На пятый этаж общаги Тахти еле вскарабкался, а в их комнате просто рухнул на кровать и вырубился как с кнопки. Он не слышал, как Йона и Рильке на цыпочках ходили по комнате, разбирали его вещи, таблетки и выписки. В комнату заглядывали однокашники, но видели полицейского и растворялись в воздухе.
Тахти понавыписывали кучу таблеток. Он носил послеоперационный бандаж. Больничный ему не продлили, и пришлось долго объяснять по телефону, почему он не может прийти сам в поликлинику и просит врача прийти на дом. В итоге врач все-таки пришел, буквально на пару минут, отругал Тахти за то, что не пришел сам на прием, начеркал больничный лист, ни разу не взглянул на самого Тахти, оставил на столе рецепт на еще одну кучу таблеток, наследил на чистом полу и ушел. После него в комнате пахло дезинфекторами и еловой туалетной водой.
Какое там сходить в поликлинику! Первое время Тахти лежал на кровати и еле-еле доползал до душевой, и то – с опорой на трость. Стоять подолгу он не мог, поэтому в душевой Рильке поставил пластиковый стул из уличного кафе. Встать с него самостоятельно Тахти тоже не мог, и Рильке сидел под дверью душевой, ждал, пока Тахти примет душ, чтобы потом помочь ему встать со стула. Он вырубался вечерами, будто его просто выдергивали из розетки, и днем вырубался тоже.
Все чаще всплывали разговоры про переезд. Он так и стоял в очереди на получение социального жилья. Рильке посоветовал ему особенно на него не рассчитывать, потому что ему могут выделить что-то не в городе, а где-нибудь… далеко. И Серому, и Рильке выделили комнаты в общагах в городках, куда добираться три дня на оленях, и в Лумиукко все равно приходилось что-то снимать.

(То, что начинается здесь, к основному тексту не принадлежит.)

/-- A command is accepted for its frame or refused with nothing queued; a START is a command to the bridge's START target. ACCEPT_COMMAND of an
enabled class whose source has that class, to a known target, neither late nor more than 60 s early, with room, enters the acceptance queue
last with its frame; a late one of the same kind adds one to POST_ACC.LATE and the queue stays. WIRE_TARGET_COMMAND does the same to a wire
target, and to any other target nothing. START is such a command to the bridge's START target, with no value: it enters the queue under the
same conditions and leaves the fabric alone until its frame; a class that is disabled or not enabled for the target queues nothing, and with
no such target or no image nothing changes. (02_postmark.md R48; 02_postmark.md R49; 02_postmark.md R50; 02_postmark.md R51;
04_forming_voltage.md R85; 05_forming_events.md R121) -/
def Obligations.CommandsToTargets : Prop :=
  (∀ (s : State) (c : Command),
      s.powered = true → (c.path ≠ 2 ∨ c.t ≠ 0) → c.source.toNat / 4096 = c.path → dAccept s c.path ≠ 0 → s.mode ≠ 6 → targetKnown s c.path c.target.toNat = true → s.postmark < frameStart s.fFrame (commandFrame s c.path c.t.toNat) → c.t.toNat + dAccept s c.path ≤ s.postmark + 60 * 2 ^ 32 → s.acceptance.length < 2048 → 
    Does (.acceptCommand c) s reachAcceptCommand fun t =>
      t.acceptance = s.acceptance ++ [⟨c.path, c.source.toNat, c.seq, c.target.toNat, c.value.toNat, c.t.toNat, commandFrame s c.path c.t.toNat,
          c.item⟩]
      ∧ t.get R.POST_ACC_LATE = s.get R.POST_ACC_LATE
      ∧ t.mode = s.mode)
  ∧ (∀ (s : State) (c : Command),
      s.powered = true → (c.path ≠ 2 ∨ c.t ≠ 0) → c.source.toNat / 4096 = c.path → dAccept s c.path ≠ 0 → s.mode ≠ 6 → targetKnown s c.path c.target.toNat = true → frameStart s.fFrame (commandFrame s c.path c.t.toNat) ≤ s.postmark → 
    Does (.acceptCommand c) s reachAcceptCommand fun t =>
      t.acceptance = s.acceptance
      ∧ t.get R.POST_ACC_LATE = min 65535 (s.get R.POST_ACC_LATE + 1)
      ∧ t.mode = s.mode)
  ∧ (∀ (s : State) (c : Command) (e : Target),
      s.powered = true → (c.path ≠ 2 ∨ c.t ≠ 0) → c.source.toNat / 4096 = c.path → dAccept s c.path ≠ 0 → s.mode ≠ 6 → targetKnown s c.path c.target.toNat = true → s.postmark < frameStart s.fFrame (commandFrame s c.path c.t.toNat) → c.t.toNat + dAccept s c.path ≤ s.postmark + 60 * 2 ^ 32 → s.acceptance.length < 2048 → targetRec s c.target.toNat = some e → e.kind = 0 → 
    Does (.wireTargetCommand c) s reachAcceptCommand fun t =>
      t.acceptance = s.acceptance ++ [⟨c.path, c.source.toNat, c.seq, c.target.toNat, c.value.toNat, c.t.toNat, commandFrame s c.path c.t.toNat,
          c.item⟩]
      ∧ t.fabric.wires = s.fabric.wires)
  ∧ (∀ (s : State) (c : Command),
      s.powered = true → (targetRec s c.target.toNat = none ∨ (targetRec s c.target.toNat).all (fun e => e.kind != 0) = true) → 
    Does (.wireTargetCommand c) s (mask [] []) fun _ =>
      True)
  ∧ (∀ (s : State) (im : Image) (bridge : Fin 16) (p : BitVec 64) (cls : Fin 4) (r : Target),
      s.powered = true → s.image = some im → im.targets.find? (fun x => x.kind == 1 && x.ref == bridge.val) = some r → (cls ≠ 2 ∨ p ≠ 0) → dAccept s cls ≠ 0 → s.mode ≠ 6 → targetKnown s cls r.id = true → s.postmark < frameStart s.fFrame (commandFrame s cls p.toNat) → p.toNat + dAccept s cls ≤ s.postmark + 60 * 2 ^ 32 → s.acceptance.length < 2048 → 
    Does (.start bridge p cls) s reachStart fun t =>
      t.acceptance = s.acceptance ++ [⟨cls, cls * 4096, 0, r.id, 0, p.toNat, commandFrame s cls p.toNat, commandEntry r.id (cls * 4096) 0 p.toNat⟩]
      ∧ t.fabric = s.fabric
      ∧ t.mode = s.mode)
  ∧ (∀ (s : State) (im : Image) (bridge : Fin 16) (p : BitVec 64) (cls : Fin 4) (r : Target),
      s.powered = true → s.image = some im → im.targets.find? (fun x => x.kind == 1 && x.ref == bridge.val) = some r → (dAccept s cls = 0 ∨ targetKnown s cls r.id = false) → 
    Does (.start bridge p cls) s reachStart fun t =>
      t.acceptance = s.acceptance
      ∧ t.fabric = s.fabric
      ∧ t.mode = s.mode)
  ∧ (∀ (s : State) (bridge : Fin 16) (p : BitVec 64) (cls : Fin 4),
      s.powered = true → (s.image = none ∨ s.image.all (fun im => (im.targets.any (fun x => x.kind == 1 && x.ref == bridge.val)) == false) = true) → 
    Does (.start bridge p cls) s (mask [] []) fun _ =>
      True)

Тахти звонил на работу. Его не уволили и очень ждали возвращения. Сказали, работы много и болеть некогда. Кстати, оклад придется срезать из-за сокращения из-за кризиса из-за инфляции, но он должен радоваться, поскольку его не уволили. Тахти положил трубку в смешанных чувствах. Вроде бы ему велели радоваться, и он даже отчасти радовался, что хоть какие-то деньги сможет заработать. Но там был такой ад. Вспоминать компьютер на рецепции, переработки до ночи и бесконечные пробежки по лестницам не было сил. Он кутался в вакуум больничного листа словно в спасательное одеяло, жил в отсрочке и старался не думать о том, как потом будет выкручиваться.
– Может, на двоих что-нибудь снимем? – предложил Тахти.
Они уже говорили об этом, но Тахти напрочь забыл. Рильке не стал напоминать и заново все объяснил.
– Прости, старик, не могу. Я уже договорился с Юстасом. Перееду пока туда, на их чердак. А дальше видно будет.
Рильке собирался переезжать на чердак с какими-то музыкантами, которых Тахти не знал, а Тахти нужно было искать съемное жилье. Время пока было, но паника уже давила на горло.
***
Стояла темная ночь. Рильке лежал в кровати и пытался уговорить себя заснуть. Можно было пойти на кухню, там наверняка кто-то тусовался, но сегодня у него не было настроения бухать. Он встал, чтобы закурить – сигареты остались в куртке. По привычке прокрался на цыпочках, хотя после госпиталя Тахти спал так крепко, что его перфоратором было не поднять.